(TASK DATA)
/-- A pack or unpack command at a legal width is not refused (rules R123, R137). -/
theorem exec_writeDone_of_le {i : Instr} {d : Bool} {b : Nat} {s : State}
    (h : PacksAt i d b s ∨ UnpacksAt i d b s) (hb : b ≤ 32) : Answers (exec i s) fun t => t.rsp = writeDone := by
  obtain h | h := h
  · exact answers_of_eq (exec_of_packsAt h) (packAt_of_le hb d s ▸ rfl)
  · exact answers_of_eq (exec_of_unpacksAt h) (unpackAt_of_le hb d s ▸ rfl)

/-- Settles O52: the invariant holds along the run, and every `width32` is a legal width. -/
theorem registerFormsNeverRefusedWithoutWidthWrite : Obligations.RegisterFormsNeverRefusedWithoutWidthWrite := by
  intro n s t hs hrun
  have ht : WidthMatchesMaxv t := run_induction widthStaysTheWidthOfMaxv n hs hrun
  have hw : t.width.toNat ≤ 32 := ht.width_eq ▸ width32_le t.maxv
  refine ⟨hw, ?_⟩
  rintro i (rfl | rfl | rfl | rfl)
  · exact exec_writeDone_of_le (.inl (.pack t)) hw
  · exact exec_writeDone_of_le (.inl (.packD t)) hw
  · exact exec_writeDone_of_le (.inr (.unpack t)) hw
  · exact exec_writeDone_of_le (.inr (.unpackD t)) hw

/-! ### The flags of STATUS (rules R28, R29) -/

/-- A fault is recorded in its own bit (rule R160). -/
theorem setFault_word (f : PortFault) (st : Status) : (st.setFault f).word = st.word ||| 1#32 <<< f.code := by
  obtain ⟨illcmd, width, acc, trunc⟩ := st
  cases f <;> (revert illcmd width acc trunc; decide)

/-- A truncation is recorded in TRUNC (rule R125). -/
theorem noteTruncation_word (b : Bool) (st : Status) :
    (st.noteTruncation b).word = st.word ||| flagBit b truncBit := by
  obtain ⟨illcmd, width, acc, trunc⟩ := st
  revert b illcmd width acc trunc
  decide

/-- The bits of 0x107 are those of the four flags. -/
theorem flagMask_getLsbD (n : Nat) : (0x00000107#32).getLsbD n = decide (n = 0 ∨ n = 1 ∨ n = 2 ∨ n = 8) := by
  by_cases hn : n < 32
  · have h : ∀ m : Fin 32, (0x00000107#32).getLsbD m = decide (m.val = 0 ∨ m.val = 1 ∨ m.val = 2 ∨ m.val = 8) := by
      decide
    exact h ⟨n, hn⟩
  · rw [BitVec.getLsbD_of_ge _ _ (Nat.le_of_not_lt hn)]
    exact (decide_eq_false (by omega)).symm

/-- A write of `w` to STATUS clears the bits of `w` in 0x107 (rule R29). -/
theorem writeOneToClear_word (st : Status) (w : Word) :
    (st.writeOneToClear w).word = st.word &&& ~~~(w &&& 0x00000107#32) := by
  apply BitVec.eq_of_getLsbD_eq
  intro n hn
  simp only [BitVec.getLsbD_and, BitVec.getLsbD_not, status_word_getLsbD, flagMask_getLsbD, hn]
  by_cases hf : n = 0 ∨ n = 1 ∨ n = 2 ∨ n = 8
  · rcases hf with rfl | rfl | rfl | rfl <;> simp [Status.writeOneToClear, PortFault.code, truncBit]
  · simp_all

/-- Only a write of 1 to a flag's bit of STATUS, SRST and a reset clear it. -/
theorem event_of_flag_cleared {e : HostEvent} {s t : State} {n : Nat} (h : EventEffect e s t)
    (hset : s.status.word.getLsbD n = true) (hclear : t.status.word.getLsbD n = false) :
    (∃ w : Word, e = .request (.write statusAddr w) ∧ w.getLsbD n = true) ∨
      e = .request (.write cmdAddr 0x0000000F#32) ∨ ∃ ab, e = .reset ab := by
  cases h with
  | statusWrite w he =>
    have hn : n < 32 := BitVec.lt_of_getLsbD hset
    have hbits : w.getLsbD n = true ∧ (0x00000107#32).getLsbD n = true := by
      simpa [writeOneToClear_word, hset, hn] using hclear
    exact .inl ⟨w, he, hbits.1⟩
  | srst he => exact .inr (.inl he)
  | reset ab he => exact .inr (.inr ⟨ab, he⟩)
  | raise f => simp [setFault_word, hset] at hclear
  | buffers B P b => simp [noteTruncation_word, hset] at hclear
  | respond | offsetWrite | widthWrite | analyze => exact absurd (hset.symm.trans hclear) Bool.noConfusion

/-- Settles O48: an idle step keeps STATUS, and an event that clears a flag is one of the three. -/
theorem flagsAreSticky : Obligations.FlagsAreSticky := by
  intro s t n hset hstep hclear
  obtain ⟨-, rfl⟩ | ⟨e, rest, hs, heff⟩ := step_cases hstep
  · exact absurd (hset.symm.trans hclear) Bool.noConfusion
  · exact ⟨e, rest, hs, event_of_flag_cleared heff hset hclear⟩

end Sys2Proof.Machine
end

section
/-! PROOFS. The registers and buffers through the window (rules R25 to R33, R36, R55): what a transaction at a location's
address does, the STATUS word, what reset leaves, and that nothing of the state is hidden. -/

namespace Sys2Proof.Machine

theorem step_read_addr (l : Location) (s : State) :
    step (s.issuing (.read l.addr)) = .next (respond (readLocation s l) s) := by
  show Host.Outcome.next (busRead l.addr s) = _
  rw [busRead, peek_addr]

theorem step_write_addr (l : Location) (v : Word) (s : State) :
    step (s.issuing (.write l.addr v)) = writeLocation l v s := busWrite_addr l v s

theorem idrValue_eq : idrValue = 0x00802001#32 := by decide

/-- Settles O33: each address is that of its location. -/
theorem registersReadAndWriteAtTheirAddresses : Obligations.RegistersReadAndWriteAtTheirAddresses := fun s v =>
  ⟨step_read_addr .cmd s, step_read_addr .status s, step_read_addr .offset s, step_read_addr .width s,
    step_read_addr .maxv s, idrValue_eq ▸ step_read_addr .idr s, step_write_addr .offset v s,
    (step_write_addr .width v s).trans (by rw [← BitVec.setWidth_eq_extractLsb' (by decide)]; rfl)⟩

/-- Settles O34: STATUS answers its word, whose bits `status_word_getLsbD` gives. -/
theorem statusReadsFourFlags : Obligations.StatusReadsFourFlags := by
  intro s
  refine answers_of_eq (step_read_addr .status s) ⟨s.status.word, rfl, ?_⟩
  simp +contextual [status_word_getLsbD, -BitVec.getLsbD_eq_getElem]

/-- No bit outside 0x107 is set in STATUS (rule R32). -/
theorem status_word_and_not_flagMask (st : Status) : st.word &&& ~~~0x00000107#32 = 0#32 := by
  obtain ⟨illcmd, width, acc, trunc⟩ := st
  revert illcmd width acc trunc
  decide

/-- Settles O35: the write of `writeOneToClear_word`, and the four flags are all of STATUS. -/
theorem statusWriteClearsSelectedFlags : Obligations.StatusWriteClearsSelectedFlags := by
  intro s w
  refine answers_of_eq (step_write_addr .status w s) ⟨writeOneToClear_word _ w, ?_, rfl⟩
  rintro (rfl | rfl) <;> exact (writeOneToClear_word _ _).trans (status_word_and_not_flagMask _)

/-! ### Reset (rule R36) -/

theorem allZero_cleared (s : State) : AllZero (cleared s) where
  blk _ hi := Vector.getElem_replicate hi
  pln _ hp := Vector.getElem_replicate hp
  offset := rfl
  width := rfl
  maxv := rfl
  status := rfl

theorem allZero_reset : AllZero State.reset := allZero_cleared State.reset

/-- Settles O1: SRST and `rst_n` leave the reset state, whose block is all 0 and whose packed buffer has no plane. -/
theorem resetAndSrstLeaveAllZero : Obligations.ResetAndSrstLeaveAllZero := by
  refine ⟨allZero_reset, ⟨fun i hi => ?_, 0, by decide, allZero_reset.blk 0 _⟩, fun c => ?_, rfl, fun s => ?_,
    fun s ab rest => ?_, fun s => ?_⟩
  · exact (congrArg BitVec.toNat (allZero_reset.blk i hi)).le
  · exact iff_of_true (Nat.zero_le c) (Nat.two_pow_pos c)
  · exact answers_of_eq (exec_srst s) { allZero_cleared s with }
  · exact answers_of_eq rfl (allZero_cleared _)
  · exact idrValue_eq ▸ peek_addr s .idr

/-! ### Nothing is hidden (rule R33) -/

/-- A plane is its four bus words (rule R54). -/
theorem plane_ext {W X : PlaneWord} (h : ∀ k : Fin 4, planeWordAt W k = planeWordAt X k) : W = X := by
  apply BitVec.eq_of_getLsbD_eq
  intro n hn
  have hk := congrArg (fun w : Word => w.getLsbD (n % 32)) (h ⟨n / 32, by omega⟩)
  simpa only [planeWordAt_getLsbD _ _ _ (Nat.mod_lt n (by decide : 0 < 32)), Nat.div_add_mod] using hk

theorem status_word_injective {st st' : Status} (h : st.word = st'.word) : st = st' := by
  have hbit (n : Nat) : st.word.getLsbD n = st'.word.getLsbD n := by rw [h]
  simp only [status_word_getLsbD] at hbit
  exact Status.ext (by simpa using hbit 0) (by simpa using hbit 1) (by simpa using hbit 2) (by simpa using hbit 8)

/-- Settles O40: the states read the same at every location, and each part of the state is known by what its locations
read. -/
theorem everyPieceOfStateIsReadable : Obligations.EveryPieceOfStateIsReadable := by
  intro s t h
  have hl (l : Location) : readLocation s l = readLocation t l := by
    simpa only [peek_addr, Option.some.injEq] using h l.addr
  refine ⟨Vector.ext fun i hi => hl (.blk ⟨i, hi⟩), Vector.ext fun p hp => plane_ext fun k => hl (.pln ⟨p, hp⟩ k),
    hl .offset, ?_, hl .maxv, status_word_injective (hl .status)⟩
  simpa [readLocation] using congrArg (BitVec.setWidth 6) (hl .width)

end Sys2Proof.Machine
end

section
/-! PROOFS. What a command reads and what it changes (rules R21, R23, R34): its results depend on its named inputs
alone, and every word of the window outside those it is said to write reads as before. -/

namespace Sys2Proof.Machine

/-! ### What a command reads -/

theorem encodedBlock_congr {d : Bool} {s s' : State} (hblk : s'.blk = s.blk)
    (hoff : d = true → s'.offset = s.offset) : encodedBlock d s' = encodedBlock d s := by
  cases d with
  | false => exact hblk
  | true => exact congrArg₂ deltas hblk (hoff rfl)

theorem decodedBlock_congr {d : Bool} (G : Block) {s s' : State} (hoff : d = true → s'.offset = s.offset) :
    decodedBlock d G s' = decodedBlock d G s := by
  cases d with
  | false => rfl
  | true => exact congrArg (runningSum G) (hoff rfl)

/-- Planes b and above are not gathered (rule R135). -/
theorem gather_congr {P P' : Planes} {b : Nat} (h : ∀ (p : Nat) (_ : p < 32), p < b → P'[p] = P[p]) :
    gather P' b = gather P b := by
  refine Vector.ext fun i hi => BitVec.eq_of_getLsbD_eq fun p hp => ?_
  rw [gather_getLsbD _ _ _ _ hi hp, gather_getLsbD _ _ _ _ hi hp]
  by_cases hb : p < b
  · rw [h p hp hb]
  · simp [hb]

/-- The planes and the TRUNC of a pack come from its encoded block and its width (rules R125, R128). -/
theorem packAt_congr {d : Bool} {b : Nat} {s s' : State} (hb : b ≤ 32)
    (hE : encodedBlock d s' = encodedBlock d s) :
    (∀ (p : Nat) (_ : p < 32), p < b → (packAt d b s').pln[p] = (packAt d b s).pln[p]) ∧
      (s'.status.trunc = s.status.trunc → (packAt d b s').status.trunc = (packAt d b s).status.trunc) := by
  rw [packAt_of_le hb, packAt_of_le hb, hE]
  constructor
  · intro p hp hpb
    simp [packInto_getElem, hpb]
  · intro ht
    simp [ht]

theorem unpackAt_blk_congr {d : Bool} {b : Nat} {s s' : State} (hb : b ≤ 32)
    (hpln : ∀ (p : Nat) (_ : p < 32), p < b → s'.pln[p] = s.pln[p]) (hoff : d = true → s'.offset = s.offset) :
    (unpackAt d b s').blk = (unpackAt d b s).blk := by
  rw [unpackAt_of_le hb, unpackAt_of_le hb, gather_congr hpln]
  exact decodedBlock_congr _ hoff

/-- Settles O45: each result is a function of the inputs the rule names. -/
theorem commandsReadOnlyNamedInputs : Obligations.CommandsReadOnlyNamedInputs := by
  intro s s'
  refine ⟨fun hblk => ?_, fun hblk hoff => ?_, fun i j d b hi hj hb hblk hoff => ?_,
    fun i j d b hi hj hb hpln hoff => ?_, fun hblk hoff => ?_, fun hblk hoff => ?_, ?_⟩
  · refine answers_of_eq (exec_analyze s) (answers_of_eq (exec_analyze s') ?_)
    simp [hblk]
  · refine answers_of_eq (exec_analyzeD s) (answers_of_eq (exec_analyzeD s') ?_)
    simp [hblk, hoff]
  · exact answers_of_eq (exec_of_packsAt hi) (answers_of_eq (exec_of_packsAt hj)
      (packAt_congr hb (encodedBlock_congr hblk hoff)))
  · exact answers_of_eq (exec_of_unpacksAt hi) (answers_of_eq (exec_of_unpacksAt hj)
      (unpackAt_blk_congr hb hpln hoff))
  · exact answers_of_eq (exec_delta s) (answers_of_eq (exec_delta s') (congrArg₂ deltas hblk hoff))
  · exact answers_of_eq (exec_undelta s) (answers_of_eq (exec_undelta s') (congrArg₂ runningSum hblk hoff))
  · exact answers_of_eq (exec_srst s) (answers_of_eq (exec_srst s') ⟨rfl, rfl, rfl, rfl, rfl, rfl⟩)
(End TASK DATA)
EXERCISE DIRECTIONS:
Pull together all lines from the data that mention the word "hbits".

TASK ANSWER:
    have hbits : w.getLsbD n = true ∧ (0x00000107#32).getLsbD n = true := by
    exact .inl ⟨w, he, hbits.1⟩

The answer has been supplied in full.